Somewhere below is a line with "as it was -/" and, later, a line with "recomputed after every"; repeat those two lines and all the lines between them, exactly as they are.

[Items listed in a dataset]
━━━━━━━━━━
-- ==== Sys2Proof/Safety.lean ====
section
/-! DEFINITION. The terms in which statements speak of a safe run: the mailbox between commands, what
an answer is, the pins that follow the state, and the canonical form of the host window's areas. -/

namespace Sys2Proof

/-- A request whose header agrees with its body: LENGTH is the body's, at most 4,064, and the reserved
header bytes are zero (R511, R514 steps 1 and 2). -/
def Req.plain (r : Req) : Prop :=
  r.len.toNat = r.body.length ∧ r.body.length ≤ 4064 ∧ Machine.allZero (r.rsv.take 20) = true

namespace Machine

/-- The mailbox waits for a request (R512): the main die runs, the teller serves, and no command or
response is pending. -/
def State.mbxFree (s : State) : Prop :=
  s.awake = true ∧ s.hif.ready = true ∧ s.hif.reqBusy = false ∧ s.hif.exec = false ∧
    s.hif.respValid = false ∧ s.sys.stage ≠ .loader

/-- The response to request `r` of opcode `op` stands in the response area with this status and body,
RESP_VALID set and the mailbox's other bits clear (R509, R511, R512). -/
def State.answered (t : State) (op : Nat) (r : Req) (status : Nat) (body : List Byte) : Prop :=
  t.hif.respValid = true ∧ t.hif.exec = false ∧ t.hif.reqBusy = false ∧
    t.hif.lastStatus = BitVec.ofNat 16 status ∧ t.hif.mbxSeq = r.seq ∧
    memRead t.hif.resp 0 (32 + body.length) =
      respHeader op r.tag.toNat body.length r.seq.toNat status ++ body

/-- The pins agree with the state they show: HOST_INT_N with the enabled status bits (R510), the
insertion controls with what asks for them (R92), TWIN_ACT only while the role holds it (R393). -/
def State.PinsRight (s : State) : Prop :=
  s.hif.hostInt = s.hostIntLevel ∧ s.inaug.insA = s.inserted 0 ∧ s.inaug.insB = s.inserted 1 ∧
    (s.twin.act = true → s.actHolds = true)

/-- Both areas of the host window are in canonical form. -/
def State.windowWf (s : State) : Prop := Mem.wf s.hif.req = true ∧ Mem.wf s.hif.resp = true

/-! ### What a command leaves as it was -/

/-- The parts of the state, as frames name them. -/
inductive Part where
  | mailbox | interrupts | clock | tallies | daybook | outputs | system | flash | feeds | lehr | parison
  | trackers | pace | gaffer | ports | fabric | store | inaug | time | can | sleep | measure | triad
  | twin | bridge | vault | seeds
deriving DecidableEq, Repr

/-- A part of the state holds in `t` what it held in `s`. The pins that are recomputed after every
command (HOST_INT_N, BB_INS_A, BB_INS_B with their relay settle times, TWIN_ACT) are compared through
what they show, not here; the clock compares what is left once time has passed, the count of open
values taken. -/
def State.same (s t : State) : Part → Prop
  | .mailbox => { t.hif with intStatus := 0, intMask := 0, hostInt := false } =
      { s.hif with intStatus := 0, intMask := 0, hostInt := false }
  | .interrupts => t.hif.intStatus = s.hif.intStatus ∧ t.hif.intMask = s.hif.intMask
  | .clock => t.clk.free = s.clk.free
  | .tallies => t.tly = s.tly
  | .daybook => t.day = s.day
  | .outputs => t.sent = s.sent
  | .system => t.sys = s.sys
  | .flash => t.flash = s.flash
  | .feeds => t.feedA = s.feedA ∧ t.feedB = s.feedB
  | .lehr => t.lehr = s.lehr
  | .parison => t.par = s.par
  | .trackers => t.trk = s.trk
  | .pace => t.pace = s.pace
  | .gaffer => t.gaf = s.gaf
  | .ports => t.ports = s.ports
  | .fabric => t.fab = s.fab
  | .store => t.pd = s.pd
  | .inaug => { t.inaug with insA := false, insB := false, relayA := none, relayB := none } =
      { s.inaug with insA := false, insB := false, relayA := none, relayB := none }
  | .time => t.time = s.time
  | .can => t.can = s.can
  | .sleep => t.sleep = s.sleep
  | .measure => t.meas = s.meas
  | .triad => t.triad = s.triad
  | .twin => { t.twin with act := false } = { s.twin with act := false }
  | .bridge => t.bridge = s.bridge
  | .vault => t.sec = s.sec
  | .seeds => t.seeds = s.seeds

/-- What the answer to a mailbox command touches: the mailbox with its vector, the count of commands,
and the message of the vector. -/
def answerParts : List Part := [.mailbox, .interrupts, .tallies, .outputs]

/-- What entering an event touches: the daybook and its vectors, the writes that wait for the flash,
and their counts. -/
def eventParts : List Part := [.interrupts, .tallies, .daybook, .outputs, .flash]

/-- Every part. -/
def allParts : List Part :=
  [.mailbox, .interrupts, .clock, .tallies, .daybook, .outputs, .system, .flash, .feeds, .lehr, .parison,
   .trackers, .pace, .gaffer, .ports, .fabric, .store, .inaug, .time, .can, .sleep, .measure, .triad,
   .twin, .bridge, .vault, .seeds]

/-- What a mailbox command that enters events touches. -/
def mailParts : List Part := .mailbox :: eventParts

/-- What issuing an action touches whatever its opcode: the lists, the seeds on it, and its events. -/
def actionParts : List Part := .parison :: .gaffer :: .seeds :: eventParts

/-- The parts of the state that a command can change, whatever its operands and the state. -/
def touches : Instr → List Part
  | .mbIdentify .. | .mbDaybookRead .. | .mbLedgerRead .. | .mbInaugStatus .. | .mbTimeStatus .. |
  .mbCanStatus .. | .mbTriadStatus .. | .mbLehrReport .. =>
    mailParts
  | .doorbellAck .. =>
    [.mailbox]
  | .intStatusClear .. | .intMaskWrite .. =>
    [.interrupts]
  | .portWindowPin .. | .portWindowRelease .. | .portWindowReady .. =>
    [.store]
  | .registerWrite .. | .sleepCommit .. | .vkaLoss .. | .feedLoss .. | .bothFeedsLost .. |
  .flbWriteDelivery .. | .porstNAssert .. | .sysrstNAssert .. =>
    allParts
  | .mbTallyRead .. =>
    .gaffer :: mailParts
  | .mbParisonStage .. | .mbParisonActivate .. | .parisonActivateCancel .. | .mbActAt .. =>
    .parison :: mailParts
  | .mbParisonCommit .. =>
    .parison :: .trackers :: .fabric :: .measure :: mailParts
  | .mbMacConfig .. =>
    .clock :: .ports :: .fabric :: .inaug :: .time :: .vault :: mailParts
  | .mbMdio .. =>
    .ports :: mailParts
  | .mdioFrameComplete .. =>
    [.mailbox, .interrupts, .tallies, .outputs, .ports]
  | .mbPortRead .. | .mbPdRing .. =>
    .store :: mailParts
  | .mbPortWrite .. =>
    .clock :: .store :: mailParts
  | .mbInaugConfig .. =>
    .ports :: .inaug :: mailParts
  | .mbTimeConfig .. =>
    .time :: mailParts
  | .restepMaster .. | .restepSet .. =>
    .time :: .vault :: mailParts
  | .mbCanWrite .. | .mbCanRead .. | .mbCanCancel .. | .mbCanRecover .. =>
    .can :: mailParts
  | .mbWakeConfig .. | .sleepConsentStatus .. | .voteReady .. | .voteAwake .. | .canFrameError .. =>
    .can :: .sleep :: mailParts
  | .mbMeasRead .. =>
    .clock :: .measure :: mailParts
  | .mbMeasWheel .. =>
    .measure :: mailParts
  | .mbTriadRestart .. =>
    .triad :: mailParts
  | .mbTwinConfig .. =>
    .ports :: .fabric :: .time :: .can :: .twin :: .bridge :: .vault :: .seeds :: mailParts
  | .mbTwinStatus .. =>
    .clock :: mailParts
  | .mbTwinDrill .. =>
    .twin :: mailParts
  | .mbFeedStatus .. =>
    .clock :: .feeds :: mailParts
  | .mbLehrConfig .. =>
    .lehr :: mailParts
  | .mbBridgeConfig .. | .mbDishonourRead .. =>
    .bridge :: mailParts
  | .mbFlbRead .. =>
    .can :: .bridge :: mailParts
  | .mbFlbWrite .. | .pageSwap .. =>
    .clock :: .store :: .can :: .bridge :: mailParts
  | .mbPinBehaviour .. | .enrolGenerate .. | .enrolCert .. | .enrolReadCert .. |
  .warrantChallenge .. | .warrantStage .. | .warrantApply .. | .warrantClear .. | .attestSign ..
  | .attestRead .. | .mbLinkPolicy .. =>
    .vault :: mailParts
  | .mbFwStage .. =>
    .system :: mailParts
  | .mbFwSwap .. =>
    .system :: .vault :: mailParts
  | .mbSeedArm .. =>
    .pace :: .gaffer :: .vault :: .seeds :: mailParts
  | .mbSeedClear .. =>
    .pace :: .gaffer :: .seeds :: mailParts
  | .nop .. | .tallySnap .. | .mark .. =>
    actionParts
  | .openGate .. | .closeGate .. =>
    .ports :: .fabric :: .vault :: actionParts
  | .publishPort .. =>
    .ports :: .fabric :: .store :: .vault :: actionParts
  | .samplePort .. =>
    .store :: actionParts
  | .canArm .. =>
    .store :: .can :: actionParts
  | .sdCapture .. | .tachLatch .. | .dinSample .. =>
    .clock :: .store :: .measure :: actionParts
  | .doutDrive .. =>
    .sleep :: actionParts
  | .taskRelease .. =>
    .clock :: .store :: .triad :: .twin :: actionParts
  | .escrowSeal .. =>
    .twin :: actionParts
  | .zeroCrossing .. =>
    .trackers :: .pace :: .gaffer :: eventParts
  | .paceHoldEnd .. | .standstillTimeout .. =>
    [.pace]
  | .crossingTimeout .. =>
    .trackers :: .pace :: eventParts
  | .coastingLimitExpiry .. | .dcRuleExpiry .. | .tachSilenceTimeout .. =>
    .pace :: eventParts
  | .tachEdge .. =>
    .pace :: .gaffer :: .measure :: eventParts
  | .tachRejoin .. =>
    .pace :: .gaffer :: eventParts
  | .timeStrandResume .. =>
    [.gaffer]
  | .activation .. =>
    .trackers :: .pace :: .ports :: .fabric :: .store :: .inaug :: .can :: .sleep ::
      .measure :: .triad :: .twin :: .bridge :: .vault :: actionParts
  | .parisonLoadComplete .. =>
    .parison :: .trackers :: .fabric :: .store :: .can :: .sleep :: .measure :: .triad ::
      .bridge :: eventParts
  | .coldStrandStart .. =>
    .trackers :: .pace :: .ports :: .fabric :: .inaug :: .twin :: .vault :: actionParts
  | .frameReceive .. | .hostTxFetchComplete .. | .hostTxResume .. =>
    .ports :: .fabric :: .store :: .vault :: .seeds :: eventParts
  | .ledgerRewriteComplete .. | .tellerTakesFrame .. =>
    [.fabric]
  | .pdFrameArrival .. | .sinkTimeout .. =>
    .clock :: .store :: eventParts
  | .frameTxEnd .. | .keyNextAckRx .. | .backpressureHold .. =>
    .ports :: .fabric :: .vault :: .seeds :: eventParts
  | .hrxDescriptorReread .. | .hostRxComplete .. =>
    .ports :: .fabric :: eventParts
  | .hostTxPoll .. =>
    [.interrupts, .tallies, .outputs, .ports]
  | .msixHoldoffExpiry .. =>
    [.interrupts, .outputs, .ports, .store]
  | .linkUp .. =>
    .clock :: .ports :: .inaug :: .vault :: eventParts
  | .linkDown .. =>
    .clock :: .ports :: .fabric :: .inaug :: .time :: .vault :: eventParts
  | .relaySettleExpiry .. | .helloRx .. | .helloLoss .. =>
    .clock :: .inaug :: eventParts
  | .helloSend .. =>
    [.outputs, .inaug]
  | .topologyRx .. | .settleExpiry .. =>
    .inaug :: eventParts
  | .rebinding .. =>
    .ports :: .fabric :: .inaug :: .vault :: .seeds :: eventParts
  | .fastModeExit .. | .optrnApply .. =>
    [.inaug]
  | .syncRx .. | .followUpRx .. | .restepSetBoundary .. =>
    .clock :: .parison :: .gaffer :: .fabric :: .inaug :: .time :: eventParts
  | .announceRx .. | .pdelayReqRx .. | .pdelayRespRx .. | .pdelayRespFollowUpRx .. |
  .signalingRx .. | .announceTimeout .. | .syncTimeout .. | .frozenEnd .. =>
    .time :: eventParts
  | .delayReqRx .. | .blockLoss .. =>
    [.tallies]
  | .timeMessageDue .. | .rtcWrite .. =>
    [.time]
  | .timeMessageDeparture .. =>
    .ports :: .fabric :: .time :: .vault :: .seeds :: eventParts
  | .tick125us .. =>
    [.outputs, .time, .twin]
  | .twinActTimeout .. | .takebackTimer .. | .pairWaitExpiry .. =>
    [.twin]
  | .canCommitPoint .. | .acquireRead .. =>
    [.outputs, .can]
  | .canArbitrationLost .. =>
    [.mailbox, .interrupts, .tallies, .outputs, .can, .sleep]
  | .canTxComplete .. =>
    .clock :: .can :: .sleep :: .seeds :: mailParts
  | .canFrameReceive .. =>
    .clock :: .store :: .can :: eventParts
  | .canRecoveryComplete .. =>
    .can :: eventParts
  | .canBusJoin .. =>
    [.can]
  | .releaseWrite .. =>
    [.tallies, .can]
  | .consentVoteRx .. | .consentCommitRx .. | .consentAbortRx .. | .stayAwakeExpiry .. =>
    .can :: .sleep :: eventParts
  | .soloFallback .. | .wakePattern .. | .wakeFrame .. | .wakeFrameErr .. | .wakePin .. |
  .wakeAlarm .. =>
    [.tallies, .can, .sleep]
  | .latchedWakeRelease .. | .wakeValid .. =>
    [.sleep]
  | .tValidExpiry .. =>
    .sleep :: eventParts
  | .sdFilterOutput .. =>
    [.clock, .tallies, .trackers, .measure]
  | .sdStuck .. | .sdRecovery .. =>
    .measure :: eventParts
  | .gridSample .. =>
    [.tallies, .measure]
  | .energySave .. =>
    [.tallies, .daybook, .flash, .measure]
  | .taskEnd .. | .taskDeadline .. | .triadMismatch .. | .resyncSelftestFail .. |
  .resyncCheckFail .. =>
    .clock :: .store :: .triad :: .twin :: .seeds :: eventParts
  | .resyncStart .. =>
    [.triad]
  | .triadResync .. | .assay .. | .triadRestartLoad .. =>
    .triad :: eventParts
  | .escrowSnapshot .. =>
    .clock :: .twin :: .seeds :: eventParts
  | .epochReceive .. =>
    [.tallies, .sleep, .twin]
  | .heartbeatRx .. =>
    .clock :: .parison :: .gaffer :: .fabric :: .inaug :: .time :: .twin :: .bridge ::
      mailParts
  | .boundaryJudgement .. | .drillDwellExpiry .. =>
    .twin :: eventParts
  | .takeoverComplete .. =>
    .clock :: .ports :: .fabric :: .store :: .time :: .can :: .triad :: .twin :: .vault ::
      .seeds :: eventParts
  | .beaconSend .. =>
    [.outputs, .twin]
  | .beaconRx .. | .plannedSwitchover .. =>
    .fabric :: .time :: .twin :: .bridge :: mailParts
  | .twinLane .. =>
    .fabric :: .time :: .twin :: .vault :: eventParts
  | .feedWarn .. =>
    .feeds :: eventParts
  | .feedWarnEnd .. | .seedFeedWarnEnd .. =>
    [.daybook, .flash, .feeds]
  | .feedReturnStart .. =>
    .clock :: .system :: .feeds :: .can :: .sleep :: .measure :: .vault :: mailParts
  | .returnAbandon .. =>
    [.mailbox, .interrupts, .tallies, .outputs, .feeds, .can]
  | .feedReturn .. =>
    .feeds :: .trackers :: .gaffer :: .ports :: .inaug :: .triad :: eventParts
  | .spineHandover .. =>
    .gaffer :: eventParts
  | .gafferRetireHandover .. | .lehrRun .. =>
    .clock :: .system :: .feeds :: .lehr :: .parison :: .trackers :: .pace :: .gaffer ::
      .ports :: .fabric :: .store :: .inaug :: .time :: .can :: .sleep :: .measure :: .triad
      :: .twin :: .vault :: .seeds :: mailParts
  | .voltageConfirm .. =>
    .feeds :: .lehr :: eventParts
  | .ledgerBankSwitch .. =>
    [.lehr, .fabric]
  | .scrubPass .. | .memUncorr .. =>
    .clock :: .system :: .lehr :: .fabric :: .store :: .can :: .twin :: .bridge :: .vault ::
      mailParts
  | .tellerRestartComplete .. | .fwSwapComplete .. | .fwRevert .. =>
    .system :: .ports :: .inaug :: mailParts
  | .flbInboundRead .. | .flbInboundWrite .. | .flbBusGrant .. =>
    .bridge :: .seeds :: eventParts
  | .flbFetchComplete .. =>
    .can :: .bridge :: eventParts
  | .flbSlotExpiry .. | .flbLock .. | .flbSideband .. | .flbPoll .. =>
    .bridge :: eventParts
  | .flbOutboundResponse .. | .flbOutboundTimeout .. =>
    .bridge :: .seeds :: mailParts
  | .trafficStorePresentation .. =>
    [.tallies, .store, .bridge]
  | .keyInitRx .. | .keyRespRx .. | .keyConfirmRx .. =>
    [.outputs, .vault]
  | .keyDoneRx .. | .vaultOperationComplete .. =>
    .fabric :: .inaug :: .vault :: eventParts
  | .keyNextRx .. =>
    [.tallies, .outputs, .fabric]
  | .keyAbortRx .. | .keyingRetransmitTimeout .. | .keyingRetry .. | .rekeyTimer .. | .secTrng ..
  | .vaultRestart .. =>
    .vault :: eventParts
  | .drbgReseed .. =>
    [.vault]
  | .porstNRelease .. =>
    .clock :: .system :: .sleep :: .vault :: mailParts
  | .sysrstNRelease .. =>
    .clock :: .system :: .vault :: mailParts
  | .boot .. =>
    .system :: .lehr :: .ports :: .fabric :: .inaug :: .time :: .can :: .sleep :: .measure
      :: .twin :: .bridge :: .vault :: .seeds :: mailParts
  | .defaultParison .. =>
    .system :: .parison :: .trackers :: .fabric :: .measure :: eventParts
  | .fwSwap .. =>
    [.mailbox, .system, .can, .bridge]
  | .seedEnd .. =>
    .pace :: .gaffer :: .seeds :: eventParts
  | .seedFeedWarnStart .. =>
    .feeds :: .seeds :: eventParts
  | .flbLockRelease .. =>
    [.bridge]
  | .feedGood .. =>
    .clock :: .system :: .feeds :: .sleep :: .vault :: mailParts
  | .gafferWordRewrite .. =>
    [.lehr]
━━━━━━━━━━
* [Answer to this task]
/-! ### What a command leaves as it was -/

/-- The parts of the state, as frames name them. -/
inductive Part where
  | mailbox | interrupts | clock | tallies | daybook | outputs | system | flash | feeds | lehr | parison
  | trackers | pace | gaffer | ports | fabric | store | inaug | time | can | sleep | measure | triad
  | twin | bridge | vault | seeds
deriving DecidableEq, Repr

/-- A part of the state holds in `t` what it held in `s`. The pins that are recomputed after every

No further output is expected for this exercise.